**RECORDED INFORMATION**

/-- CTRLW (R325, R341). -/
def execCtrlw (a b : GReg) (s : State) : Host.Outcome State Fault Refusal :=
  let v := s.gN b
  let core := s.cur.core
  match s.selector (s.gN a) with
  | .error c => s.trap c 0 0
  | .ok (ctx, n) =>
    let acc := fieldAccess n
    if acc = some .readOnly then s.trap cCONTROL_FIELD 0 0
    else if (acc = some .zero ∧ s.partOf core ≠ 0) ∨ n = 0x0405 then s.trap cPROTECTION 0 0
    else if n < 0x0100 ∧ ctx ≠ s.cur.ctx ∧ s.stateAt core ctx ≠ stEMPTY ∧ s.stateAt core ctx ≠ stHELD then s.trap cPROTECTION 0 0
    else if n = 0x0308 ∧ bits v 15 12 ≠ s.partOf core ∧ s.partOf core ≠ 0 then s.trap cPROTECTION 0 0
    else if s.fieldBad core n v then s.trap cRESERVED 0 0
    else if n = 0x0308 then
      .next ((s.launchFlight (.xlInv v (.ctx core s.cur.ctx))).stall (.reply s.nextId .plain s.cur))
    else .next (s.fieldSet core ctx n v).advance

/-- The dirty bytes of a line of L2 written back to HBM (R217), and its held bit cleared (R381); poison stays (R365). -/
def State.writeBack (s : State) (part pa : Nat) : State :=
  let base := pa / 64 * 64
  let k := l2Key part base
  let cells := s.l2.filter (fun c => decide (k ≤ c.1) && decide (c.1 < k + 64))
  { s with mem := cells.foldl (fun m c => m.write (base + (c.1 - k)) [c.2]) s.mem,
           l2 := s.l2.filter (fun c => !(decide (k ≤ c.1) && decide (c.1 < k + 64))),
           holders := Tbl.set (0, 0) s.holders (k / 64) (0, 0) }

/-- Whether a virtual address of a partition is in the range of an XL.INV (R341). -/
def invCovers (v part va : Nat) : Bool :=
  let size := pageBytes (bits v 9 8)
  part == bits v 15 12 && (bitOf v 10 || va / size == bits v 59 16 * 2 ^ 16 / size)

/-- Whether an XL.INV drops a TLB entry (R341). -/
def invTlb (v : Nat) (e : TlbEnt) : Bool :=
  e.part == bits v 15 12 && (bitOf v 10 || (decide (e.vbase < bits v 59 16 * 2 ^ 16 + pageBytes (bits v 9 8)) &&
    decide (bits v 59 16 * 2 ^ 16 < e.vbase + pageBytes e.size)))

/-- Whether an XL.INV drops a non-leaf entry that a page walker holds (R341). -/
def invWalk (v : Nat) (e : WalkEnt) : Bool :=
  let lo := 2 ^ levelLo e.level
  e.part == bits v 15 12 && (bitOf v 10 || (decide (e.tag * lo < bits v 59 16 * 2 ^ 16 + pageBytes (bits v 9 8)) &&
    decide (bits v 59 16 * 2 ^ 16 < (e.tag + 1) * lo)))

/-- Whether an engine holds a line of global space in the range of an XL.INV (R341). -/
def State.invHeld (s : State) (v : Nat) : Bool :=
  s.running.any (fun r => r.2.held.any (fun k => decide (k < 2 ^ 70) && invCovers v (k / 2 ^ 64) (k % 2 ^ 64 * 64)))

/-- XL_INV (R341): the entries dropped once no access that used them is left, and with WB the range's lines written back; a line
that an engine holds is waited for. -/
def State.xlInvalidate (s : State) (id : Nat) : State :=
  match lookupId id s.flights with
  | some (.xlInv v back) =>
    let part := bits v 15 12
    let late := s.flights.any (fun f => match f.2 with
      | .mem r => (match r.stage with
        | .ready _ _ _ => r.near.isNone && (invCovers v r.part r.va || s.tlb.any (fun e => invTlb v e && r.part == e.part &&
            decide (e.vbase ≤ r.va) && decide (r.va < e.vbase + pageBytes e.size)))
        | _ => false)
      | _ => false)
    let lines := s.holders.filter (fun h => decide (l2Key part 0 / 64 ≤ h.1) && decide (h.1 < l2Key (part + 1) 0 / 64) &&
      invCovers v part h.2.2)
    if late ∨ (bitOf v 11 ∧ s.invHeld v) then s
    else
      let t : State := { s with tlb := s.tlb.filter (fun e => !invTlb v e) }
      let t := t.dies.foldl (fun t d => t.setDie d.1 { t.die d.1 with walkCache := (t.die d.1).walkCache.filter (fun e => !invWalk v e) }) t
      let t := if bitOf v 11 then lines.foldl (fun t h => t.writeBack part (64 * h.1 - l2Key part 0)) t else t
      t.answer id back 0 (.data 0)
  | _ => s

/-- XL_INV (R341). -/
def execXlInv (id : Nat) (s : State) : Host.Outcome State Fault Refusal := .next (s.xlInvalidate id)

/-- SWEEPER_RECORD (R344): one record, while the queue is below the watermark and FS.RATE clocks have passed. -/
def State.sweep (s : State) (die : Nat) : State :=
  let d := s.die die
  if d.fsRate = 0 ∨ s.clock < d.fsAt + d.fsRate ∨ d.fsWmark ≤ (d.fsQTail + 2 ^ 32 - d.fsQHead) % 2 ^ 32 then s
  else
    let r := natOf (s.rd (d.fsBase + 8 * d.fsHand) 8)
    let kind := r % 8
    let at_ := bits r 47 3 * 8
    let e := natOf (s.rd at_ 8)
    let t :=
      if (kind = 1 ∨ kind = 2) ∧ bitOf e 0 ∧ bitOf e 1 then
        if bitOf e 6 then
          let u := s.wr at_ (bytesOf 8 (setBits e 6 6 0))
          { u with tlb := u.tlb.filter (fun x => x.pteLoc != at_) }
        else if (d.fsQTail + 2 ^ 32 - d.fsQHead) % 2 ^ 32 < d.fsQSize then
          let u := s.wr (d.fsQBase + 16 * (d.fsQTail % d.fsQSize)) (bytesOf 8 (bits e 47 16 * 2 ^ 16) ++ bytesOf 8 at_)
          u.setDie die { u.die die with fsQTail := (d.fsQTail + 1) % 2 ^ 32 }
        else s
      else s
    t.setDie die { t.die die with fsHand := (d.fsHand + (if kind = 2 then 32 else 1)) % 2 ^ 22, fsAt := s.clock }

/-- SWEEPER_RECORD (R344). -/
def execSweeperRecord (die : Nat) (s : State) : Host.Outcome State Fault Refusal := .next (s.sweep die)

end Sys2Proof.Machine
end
--
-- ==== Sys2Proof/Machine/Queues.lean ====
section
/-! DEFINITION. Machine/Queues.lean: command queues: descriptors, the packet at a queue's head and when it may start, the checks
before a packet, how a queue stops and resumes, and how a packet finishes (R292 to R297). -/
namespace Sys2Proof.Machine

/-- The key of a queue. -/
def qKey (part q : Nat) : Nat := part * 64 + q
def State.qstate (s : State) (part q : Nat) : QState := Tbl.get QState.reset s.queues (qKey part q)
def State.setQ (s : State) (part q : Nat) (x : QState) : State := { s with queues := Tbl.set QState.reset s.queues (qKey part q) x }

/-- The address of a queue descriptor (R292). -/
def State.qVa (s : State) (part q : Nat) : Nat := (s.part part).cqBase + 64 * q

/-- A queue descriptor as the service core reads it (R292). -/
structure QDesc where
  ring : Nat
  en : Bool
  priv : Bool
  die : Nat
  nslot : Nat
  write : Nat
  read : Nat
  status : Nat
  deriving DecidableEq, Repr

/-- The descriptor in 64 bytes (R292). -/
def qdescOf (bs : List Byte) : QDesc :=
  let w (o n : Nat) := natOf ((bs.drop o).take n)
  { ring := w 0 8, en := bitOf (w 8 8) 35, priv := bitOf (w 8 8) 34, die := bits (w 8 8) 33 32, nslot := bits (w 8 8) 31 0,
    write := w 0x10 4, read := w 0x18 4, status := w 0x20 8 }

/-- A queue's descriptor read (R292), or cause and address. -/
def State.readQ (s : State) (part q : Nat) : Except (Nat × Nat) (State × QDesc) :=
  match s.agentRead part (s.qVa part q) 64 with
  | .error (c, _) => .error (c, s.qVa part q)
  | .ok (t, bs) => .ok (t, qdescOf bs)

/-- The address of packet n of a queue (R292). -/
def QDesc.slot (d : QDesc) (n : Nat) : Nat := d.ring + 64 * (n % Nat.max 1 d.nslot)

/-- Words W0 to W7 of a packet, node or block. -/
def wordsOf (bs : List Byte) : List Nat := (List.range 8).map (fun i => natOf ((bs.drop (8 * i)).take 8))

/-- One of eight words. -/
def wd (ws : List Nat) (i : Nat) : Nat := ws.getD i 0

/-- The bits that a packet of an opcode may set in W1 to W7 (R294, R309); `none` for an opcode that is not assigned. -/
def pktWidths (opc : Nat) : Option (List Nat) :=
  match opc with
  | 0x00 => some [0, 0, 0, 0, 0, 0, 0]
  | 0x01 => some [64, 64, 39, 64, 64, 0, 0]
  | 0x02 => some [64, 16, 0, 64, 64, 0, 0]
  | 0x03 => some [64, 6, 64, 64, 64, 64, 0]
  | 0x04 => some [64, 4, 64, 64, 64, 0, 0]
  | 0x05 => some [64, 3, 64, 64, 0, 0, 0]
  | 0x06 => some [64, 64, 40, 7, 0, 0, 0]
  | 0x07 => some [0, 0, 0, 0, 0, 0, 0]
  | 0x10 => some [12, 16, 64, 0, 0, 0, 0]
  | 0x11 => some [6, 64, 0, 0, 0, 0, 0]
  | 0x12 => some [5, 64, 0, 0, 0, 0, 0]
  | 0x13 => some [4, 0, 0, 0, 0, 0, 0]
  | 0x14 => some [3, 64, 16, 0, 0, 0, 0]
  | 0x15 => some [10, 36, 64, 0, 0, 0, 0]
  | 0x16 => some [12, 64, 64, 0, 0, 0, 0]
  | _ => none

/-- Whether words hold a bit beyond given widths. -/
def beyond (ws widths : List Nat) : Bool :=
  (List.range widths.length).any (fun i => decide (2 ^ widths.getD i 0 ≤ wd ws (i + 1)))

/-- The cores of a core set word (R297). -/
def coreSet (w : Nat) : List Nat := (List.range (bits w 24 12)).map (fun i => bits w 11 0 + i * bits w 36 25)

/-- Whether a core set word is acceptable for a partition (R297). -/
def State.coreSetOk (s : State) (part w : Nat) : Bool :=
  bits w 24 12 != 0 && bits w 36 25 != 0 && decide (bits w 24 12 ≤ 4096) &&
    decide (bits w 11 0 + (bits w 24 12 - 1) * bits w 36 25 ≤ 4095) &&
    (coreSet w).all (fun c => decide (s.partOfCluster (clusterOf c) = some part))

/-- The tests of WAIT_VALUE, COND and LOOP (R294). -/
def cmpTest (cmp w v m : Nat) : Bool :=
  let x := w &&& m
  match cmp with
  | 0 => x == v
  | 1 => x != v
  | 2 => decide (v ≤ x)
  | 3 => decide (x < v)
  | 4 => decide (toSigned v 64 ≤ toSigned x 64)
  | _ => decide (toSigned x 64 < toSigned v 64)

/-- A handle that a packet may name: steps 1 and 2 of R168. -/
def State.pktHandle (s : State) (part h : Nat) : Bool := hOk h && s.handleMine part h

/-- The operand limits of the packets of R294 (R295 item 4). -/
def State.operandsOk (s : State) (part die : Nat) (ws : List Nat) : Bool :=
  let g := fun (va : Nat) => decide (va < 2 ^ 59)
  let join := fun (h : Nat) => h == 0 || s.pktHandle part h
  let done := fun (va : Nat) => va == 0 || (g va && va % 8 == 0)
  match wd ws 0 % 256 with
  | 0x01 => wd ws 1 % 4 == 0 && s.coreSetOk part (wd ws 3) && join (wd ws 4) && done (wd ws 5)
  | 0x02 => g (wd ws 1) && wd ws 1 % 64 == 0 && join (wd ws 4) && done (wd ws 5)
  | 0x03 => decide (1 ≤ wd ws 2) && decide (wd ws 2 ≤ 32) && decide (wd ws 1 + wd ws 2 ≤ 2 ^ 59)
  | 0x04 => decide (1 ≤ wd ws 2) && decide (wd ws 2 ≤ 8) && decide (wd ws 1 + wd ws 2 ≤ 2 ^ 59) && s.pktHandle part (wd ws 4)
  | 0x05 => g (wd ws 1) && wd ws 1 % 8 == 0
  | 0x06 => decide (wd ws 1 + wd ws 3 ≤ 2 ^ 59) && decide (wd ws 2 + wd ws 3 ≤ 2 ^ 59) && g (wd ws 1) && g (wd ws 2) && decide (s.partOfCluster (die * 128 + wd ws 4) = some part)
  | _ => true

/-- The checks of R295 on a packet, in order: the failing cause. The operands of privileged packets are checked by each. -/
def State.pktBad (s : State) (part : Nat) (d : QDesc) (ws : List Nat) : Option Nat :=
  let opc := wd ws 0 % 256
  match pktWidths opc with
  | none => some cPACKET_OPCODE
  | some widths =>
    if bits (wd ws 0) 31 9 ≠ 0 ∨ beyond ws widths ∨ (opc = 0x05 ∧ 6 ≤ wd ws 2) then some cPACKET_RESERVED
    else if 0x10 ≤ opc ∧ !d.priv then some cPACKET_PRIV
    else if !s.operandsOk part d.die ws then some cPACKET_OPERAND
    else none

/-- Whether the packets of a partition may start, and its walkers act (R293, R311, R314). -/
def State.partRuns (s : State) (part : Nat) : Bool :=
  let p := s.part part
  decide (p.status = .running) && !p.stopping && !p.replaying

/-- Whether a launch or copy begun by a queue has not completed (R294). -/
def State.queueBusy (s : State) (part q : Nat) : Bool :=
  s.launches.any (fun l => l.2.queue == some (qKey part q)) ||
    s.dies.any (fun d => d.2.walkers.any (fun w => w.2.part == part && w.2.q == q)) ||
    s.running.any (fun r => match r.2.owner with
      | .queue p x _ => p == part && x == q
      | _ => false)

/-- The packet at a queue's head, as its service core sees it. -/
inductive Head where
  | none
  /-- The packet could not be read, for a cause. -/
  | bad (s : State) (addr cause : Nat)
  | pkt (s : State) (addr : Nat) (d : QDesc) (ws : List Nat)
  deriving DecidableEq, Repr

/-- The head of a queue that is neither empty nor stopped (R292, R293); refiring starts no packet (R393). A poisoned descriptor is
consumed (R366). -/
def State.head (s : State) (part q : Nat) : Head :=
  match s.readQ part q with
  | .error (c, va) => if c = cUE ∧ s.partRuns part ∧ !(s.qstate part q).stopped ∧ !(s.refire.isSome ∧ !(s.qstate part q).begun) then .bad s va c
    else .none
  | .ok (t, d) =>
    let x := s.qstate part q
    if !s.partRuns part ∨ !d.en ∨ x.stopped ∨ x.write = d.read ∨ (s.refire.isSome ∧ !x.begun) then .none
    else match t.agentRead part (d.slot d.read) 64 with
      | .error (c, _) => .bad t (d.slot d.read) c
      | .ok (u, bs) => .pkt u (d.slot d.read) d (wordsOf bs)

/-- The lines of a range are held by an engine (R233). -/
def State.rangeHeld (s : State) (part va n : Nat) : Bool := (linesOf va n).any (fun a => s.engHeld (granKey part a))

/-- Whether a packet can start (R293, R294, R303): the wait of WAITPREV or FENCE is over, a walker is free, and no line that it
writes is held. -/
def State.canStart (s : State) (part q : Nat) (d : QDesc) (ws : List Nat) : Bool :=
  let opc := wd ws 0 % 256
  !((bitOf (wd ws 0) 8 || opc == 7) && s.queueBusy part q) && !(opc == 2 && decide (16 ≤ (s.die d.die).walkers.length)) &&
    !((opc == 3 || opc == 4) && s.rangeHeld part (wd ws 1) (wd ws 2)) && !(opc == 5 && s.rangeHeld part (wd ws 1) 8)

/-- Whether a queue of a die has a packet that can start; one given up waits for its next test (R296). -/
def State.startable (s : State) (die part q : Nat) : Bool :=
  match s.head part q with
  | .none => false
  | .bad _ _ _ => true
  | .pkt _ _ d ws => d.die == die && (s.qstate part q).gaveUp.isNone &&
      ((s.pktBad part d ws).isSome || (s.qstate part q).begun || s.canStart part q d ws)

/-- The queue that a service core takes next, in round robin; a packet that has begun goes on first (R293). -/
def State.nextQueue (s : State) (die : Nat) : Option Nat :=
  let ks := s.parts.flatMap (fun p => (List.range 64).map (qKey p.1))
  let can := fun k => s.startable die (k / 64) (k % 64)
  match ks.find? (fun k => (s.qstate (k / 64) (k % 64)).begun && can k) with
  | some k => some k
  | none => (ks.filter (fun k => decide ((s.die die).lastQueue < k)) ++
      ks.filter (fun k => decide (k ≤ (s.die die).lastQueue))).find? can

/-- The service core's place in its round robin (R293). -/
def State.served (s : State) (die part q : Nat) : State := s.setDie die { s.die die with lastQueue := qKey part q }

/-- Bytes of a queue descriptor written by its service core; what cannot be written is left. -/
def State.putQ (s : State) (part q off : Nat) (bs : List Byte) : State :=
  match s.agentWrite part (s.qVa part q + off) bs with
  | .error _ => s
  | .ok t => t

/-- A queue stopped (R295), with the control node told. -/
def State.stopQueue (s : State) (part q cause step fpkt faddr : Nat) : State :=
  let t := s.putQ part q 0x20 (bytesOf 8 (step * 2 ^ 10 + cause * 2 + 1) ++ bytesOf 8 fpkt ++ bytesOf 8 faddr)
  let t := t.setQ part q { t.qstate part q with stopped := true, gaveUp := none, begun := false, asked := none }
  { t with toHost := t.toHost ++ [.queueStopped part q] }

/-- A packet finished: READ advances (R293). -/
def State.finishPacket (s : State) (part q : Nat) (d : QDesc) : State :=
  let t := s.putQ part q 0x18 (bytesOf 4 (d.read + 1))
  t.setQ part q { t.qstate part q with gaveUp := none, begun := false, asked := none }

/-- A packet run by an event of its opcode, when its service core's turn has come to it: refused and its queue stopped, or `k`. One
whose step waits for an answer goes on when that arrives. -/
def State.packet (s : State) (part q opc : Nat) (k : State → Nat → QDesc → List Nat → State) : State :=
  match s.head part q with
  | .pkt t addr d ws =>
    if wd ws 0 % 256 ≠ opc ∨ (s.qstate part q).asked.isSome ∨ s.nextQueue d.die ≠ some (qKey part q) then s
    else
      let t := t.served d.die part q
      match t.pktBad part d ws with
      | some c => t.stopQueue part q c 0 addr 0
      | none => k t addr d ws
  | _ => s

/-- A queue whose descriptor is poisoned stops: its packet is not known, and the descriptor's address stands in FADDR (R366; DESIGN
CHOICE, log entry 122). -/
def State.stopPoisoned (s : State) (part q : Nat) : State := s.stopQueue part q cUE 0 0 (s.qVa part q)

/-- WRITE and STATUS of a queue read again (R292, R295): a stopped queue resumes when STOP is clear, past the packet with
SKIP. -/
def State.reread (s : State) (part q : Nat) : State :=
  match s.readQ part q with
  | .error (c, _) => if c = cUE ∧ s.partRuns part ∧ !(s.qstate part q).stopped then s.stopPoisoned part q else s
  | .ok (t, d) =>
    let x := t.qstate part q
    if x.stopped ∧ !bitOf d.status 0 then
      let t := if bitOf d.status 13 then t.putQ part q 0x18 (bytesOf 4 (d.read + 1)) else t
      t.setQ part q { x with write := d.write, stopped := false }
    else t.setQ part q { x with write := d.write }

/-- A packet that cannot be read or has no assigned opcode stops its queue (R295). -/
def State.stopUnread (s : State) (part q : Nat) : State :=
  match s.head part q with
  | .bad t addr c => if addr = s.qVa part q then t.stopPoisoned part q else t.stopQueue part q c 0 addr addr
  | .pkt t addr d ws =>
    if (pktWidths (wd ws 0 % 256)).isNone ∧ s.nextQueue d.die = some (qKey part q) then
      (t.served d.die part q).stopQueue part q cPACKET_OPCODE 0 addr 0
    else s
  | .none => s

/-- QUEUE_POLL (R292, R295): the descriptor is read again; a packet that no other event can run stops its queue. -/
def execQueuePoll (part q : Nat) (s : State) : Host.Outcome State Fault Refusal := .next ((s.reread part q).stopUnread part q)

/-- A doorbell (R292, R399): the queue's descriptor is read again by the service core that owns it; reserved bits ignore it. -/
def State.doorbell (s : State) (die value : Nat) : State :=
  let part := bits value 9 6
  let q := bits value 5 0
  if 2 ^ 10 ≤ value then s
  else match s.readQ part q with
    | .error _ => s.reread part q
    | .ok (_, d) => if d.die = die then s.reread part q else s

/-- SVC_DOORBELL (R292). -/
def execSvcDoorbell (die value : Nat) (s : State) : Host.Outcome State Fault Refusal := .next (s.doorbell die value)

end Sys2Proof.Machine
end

**WORK REQUIRED**
Where a line of the entries above holds the word "filter", return that line.

**TASK RESULT**
  let cells := s.l2.filter (fun c => decide (k ≤ c.1) && decide (c.1 < k + 64))
           l2 := s.l2.filter (fun c => !(decide (k ≤ c.1) && decide (c.1 < k + 64))),
    let lines := s.holders.filter (fun h => decide (l2Key part 0 / 64 ≤ h.1) && decide (h.1 < l2Key (part + 1) 0 / 64) &&
      let t : State := { s with tlb := s.tlb.filter (fun e => !invTlb v e) }
      let t := t.dies.foldl (fun t d => t.setDie d.1 { t.die d.1 with walkCache := (t.die d.1).walkCache.filter (fun e => !invWalk v e) }) t
          { u with tlb := u.tlb.filter (fun x => x.pteLoc != at_) }
  | none => (ks.filter (fun k => decide ((s.die die).lastQueue < k)) ++
      ks.filter (fun k => decide (k ≤ (s.die die).lastQueue))).find? can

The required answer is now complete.